--- Task instructions ---
The reply should hold every line of the data, unchanged and complete.

--- Entries supplied ---
########

theorem addDeltas_getA (x : Ctx) (l : Nat) {j : Nat} (hj : j < 16) :
    ∃ r : Regs, r.getA j = x.regs.getA j ∧ (x.addDeltas l).regs.getA j = (movedBy x l r j).getA j := by
  obtain ⟨r, _, hr, hlast⟩ := MapsAndFolds.foldl_see_of_mem (f := movedBy x l) (see := Regs.getA) (I := fun _ => True)
    (b := x.regs) (fun _ _ _ => trivial) (fun b i j h => movedBy_getA_other x l b i j h) List.nodup_range
    (List.mem_range.mpr hj) trivial
  exact ⟨r, hr, by rw [addDeltas_regs, hlast]⟩

/-! The loop end of a bundle (R25, R27, R108). -/

theorem loopEnd_of_none {s : State} {ls : List Level} (h : endLoops s.me.pc s.me.loops.reverse = (ls, none)) :
    s.loopEnd = (s.modMe fun y => { y with loops := ls.reverse }, s.me.nextPc, false) := by
  simp only [State.loopEnd, h]

theorem loopEnd_of_some {s : State} {ls : List Level} {start : Off} {l : Nat}
    (h : endLoops s.me.pc s.me.loops.reverse = (ls, some (start, l))) :
    s.loopEnd = ((s.modMe fun y => Ctx.addDeltas { y with loops := ls.reverse } l).modTile s.myTile
      fun y => y.loopCursors s.myCtx l, start, true) := by
  simp only [State.loopEnd, h]

/-- Settles O8. The operations are changes of the issuing context; the loop end is `endLoops` of its stack. -/
theorem loopsAndLoopEnds : Obligations.LoopsAndLoopEnds := by
  unfold Obligations.LoopsAndLoopEnds
  refine ⟨fun g x s => ⟨fun h => ?_, fun h => ?_, fun h => ?_, fun h => ?_⟩, fun pc l ls => ?_, fun x l j hj => ?_, fun s => ?_⟩
  · obtain ⟨hlen, hcount⟩ := checkLoop_ok (runCheck_of_admits h)
    refine ⟨s.loopCount x, loopEnd x, ?_, ?_, hcount, fun h0 => ?_, fun h0 => ⟨hlen, ?_⟩⟩
    · rintro rd rs1 rs2 aux rfl
      exact ⟨rfl, by simp [loopEnd, bitsOf]⟩
    · rintro rd rs1 aux2 imm rfl
      have := imm.isLt
      exact ⟨by simp only [State.loopCount, bitsOf]; omega, by simp [loopEnd, bitsOf]⟩
    · exact exec_eq_next h (exec_loop s g x) (by rw [loopEff_of_zero h0])
    · exact exec_eq_next h (exec_loop s g x) (by rw [loopEff_of_pos h0])
  · refine ⟨_, exec_eq_next h (exec_ldelta s g x) rfl, fun k => ?_⟩
    by_cases hk : k = 16 * (sbRs1 x).toNat + (sbRd x).toNat
    · rw [if_pos hk, hk, FMap.get_set_same]
    · rw [if_neg hk, FMap.get_set_other _ _ _ _ hk]
  · refine ⟨_, exec_eq_next h (exec_lbreak s g x) rfl, by simp [lbreak], fun k v hv => lbreak_getElem? _ _ k v hv⟩
  · refine ⟨_, exec_eq_next h (exec_lidx s g x) rfl, fun hlen => ?_, fun l hl => ?_⟩
    · rw [List.getElem?_eq_none hlen]
    · rw [hl]
      dsimp only
      split <;> exact BitVec.toNat_setWidth_of_le (by decide)
  · exact ⟨rfl, endLoops_of_elsewhere, endLoops_of_more, endLoops_of_last⟩
  · obtain ⟨r, hr, hd⟩ := addDeltas_getA x l hj
    have hmoved := movedBy_getA x l r j
    rw [hr] at hmoved
    rw [hd]
    exact ⟨hmoved.offset, hmoved.fields⟩
  · rcases he : endLoops s.me.pc s.me.loops.reverse with ⟨ls, _ | ⟨start, l⟩⟩
    · rw [loopEnd_of_none he]
      refine ⟨fun _ => ⟨rfl, _, rfl⟩, fun ks k hk hstop hmore => ?_⟩
      rw [hk, List.reverse_append, List.reverse_singleton, List.singleton_append, endLoops_of_more hstop hmore] at he
      cases he
    · rw [loopEnd_of_some he]
      refine ⟨nofun, fun ks k hk hstop hmore => ?_⟩
      rw [hk, List.reverse_append, List.reverse_singleton, List.singleton_append, endLoops_of_more hstop hmore] at he
      cases he
      simp
end Sys2Proof.Machine.LoopStack

/-! PROOF. Views, system registers, device time and features (R110 to R117, R125). -/

namespace Sys2Proof.Machine.SystemRegisters
open Sys2Proof Sys2Proof.Machine.ScalarResults

/-! Views (R110, R170). -/

/-- The limits that an admitted VIEW keeps. -/
theorem checkView_ok {b : ScalarBody} {s : State} (h : checkView b s = .ok ()) :
    s.viewBase b % 256 = 0 ∧ s.viewBase b < 4096 * s.me.sys.winSize := by
  have hlim := require_ok h
  simp only [Bool.and_eq_true, beq_iff_eq, decide_eq_true_eq] at hlim
  obtain ⟨⟨hal, hin⟩, -⟩ := hlim
  exact ⟨hal, hin⟩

########

--- Solution ---
theorem addDeltas_getA (x : Ctx) (l : Nat) {j : Nat} (hj : j < 16) :
    ∃ r : Regs, r.getA j = x.regs.getA j ∧ (x.addDeltas l).regs.getA j = (movedBy x l r j).getA j := by
  obtain ⟨r, _, hr, hlast⟩ := MapsAndFolds.foldl_see_of_mem (f := movedBy x l) (see := Regs.getA) (I := fun _ => True)
    (b := x.regs) (fun _ _ _ => trivial) (fun b i j h => movedBy_getA_other x l b i j h) List.nodup_range
    (List.mem_range.mpr hj) trivial
  exact ⟨r, hr, by rw [addDeltas_regs, hlast]⟩

/-! The loop end of a bundle (R25, R27, R108). -/

theorem loopEnd_of_none {s : State} {ls : List Level} (h : endLoops s.me.pc s.me.loops.reverse = (ls, none)) :
    s.loopEnd = (s.modMe fun y => { y with loops := ls.reverse }, s.me.nextPc, false) := by
  simp only [State.loopEnd, h]

theorem loopEnd_of_some {s : State} {ls : List Level} {start : Off} {l : Nat}
    (h : endLoops s.me.pc s.me.loops.reverse = (ls, some (start, l))) :
    s.loopEnd = ((s.modMe fun y => Ctx.addDeltas { y with loops := ls.reverse } l).modTile s.myTile
      fun y => y.loopCursors s.myCtx l, start, true) := by
  simp only [State.loopEnd, h]

/-- Settles O8. The operations are changes of the issuing context; the loop end is `endLoops` of its stack. -/
theorem loopsAndLoopEnds : Obligations.LoopsAndLoopEnds := by
  unfold Obligations.LoopsAndLoopEnds
  refine ⟨fun g x s => ⟨fun h => ?_, fun h => ?_, fun h => ?_, fun h => ?_⟩, fun pc l ls => ?_, fun x l j hj => ?_, fun s => ?_⟩
  · obtain ⟨hlen, hcount⟩ := checkLoop_ok (runCheck_of_admits h)
    refine ⟨s.loopCount x, loopEnd x, ?_, ?_, hcount, fun h0 => ?_, fun h0 => ⟨hlen, ?_⟩⟩
    · rintro rd rs1 rs2 aux rfl
      exact ⟨rfl, by simp [loopEnd, bitsOf]⟩
    · rintro rd rs1 aux2 imm rfl
      have := imm.isLt
      exact ⟨by simp only [State.loopCount, bitsOf]; omega, by simp [loopEnd, bitsOf]⟩
    · exact exec_eq_next h (exec_loop s g x) (by rw [loopEff_of_zero h0])
    · exact exec_eq_next h (exec_loop s g x) (by rw [loopEff_of_pos h0])
  · refine ⟨_, exec_eq_next h (exec_ldelta s g x) rfl, fun k => ?_⟩
    by_cases hk : k = 16 * (sbRs1 x).toNat + (sbRd x).toNat
    · rw [if_pos hk, hk, FMap.get_set_same]
    · rw [if_neg hk, FMap.get_set_other _ _ _ _ hk]
  · refine ⟨_, exec_eq_next h (exec_lbreak s g x) rfl, by simp [lbreak], fun k v hv => lbreak_getElem? _ _ k v hv⟩
  · refine ⟨_, exec_eq_next h (exec_lidx s g x) rfl, fun hlen => ?_, fun l hl => ?_⟩
    · rw [List.getElem?_eq_none hlen]
    · rw [hl]
      dsimp only
      split <;> exact BitVec.toNat_setWidth_of_le (by decide)
  · exact ⟨rfl, endLoops_of_elsewhere, endLoops_of_more, endLoops_of_last⟩
  · obtain ⟨r, hr, hd⟩ := addDeltas_getA x l hj
    have hmoved := movedBy_getA x l r j
    rw [hr] at hmoved
    rw [hd]
    exact ⟨hmoved.offset, hmoved.fields⟩
  · rcases he : endLoops s.me.pc s.me.loops.reverse with ⟨ls, _ | ⟨start, l⟩⟩
    · rw [loopEnd_of_none he]
      refine ⟨fun _ => ⟨rfl, _, rfl⟩, fun ks k hk hstop hmore => ?_⟩
      rw [hk, List.reverse_append, List.reverse_singleton, List.singleton_append, endLoops_of_more hstop hmore] at he
      cases he
    · rw [loopEnd_of_some he]
      refine ⟨nofun, fun ks k hk hstop hmore => ?_⟩
      rw [hk, List.reverse_append, List.reverse_singleton, List.singleton_append, endLoops_of_more hstop hmore] at he
      cases he
      simp
end Sys2Proof.Machine.LoopStack

/-! PROOF. Views, system registers, device time and features (R110 to R117, R125). -/

namespace Sys2Proof.Machine.SystemRegisters
open Sys2Proof Sys2Proof.Machine.ScalarResults

/-! Views (R110, R170). -/

/-- The limits that an admitted VIEW keeps. -/
theorem checkView_ok {b : ScalarBody} {s : State} (h : checkView b s = .ok ()) :
    s.viewBase b % 256 = 0 ∧ s.viewBase b < 4096 * s.me.sys.winSize := by
  have hlim := require_ok h
  simp only [Bool.and_eq_true, beq_iff_eq, decide_eq_true_eq] at hlim
  obtain ⟨⟨hal, hin⟩, -⟩ := hlim
  exact ⟨hal, hin⟩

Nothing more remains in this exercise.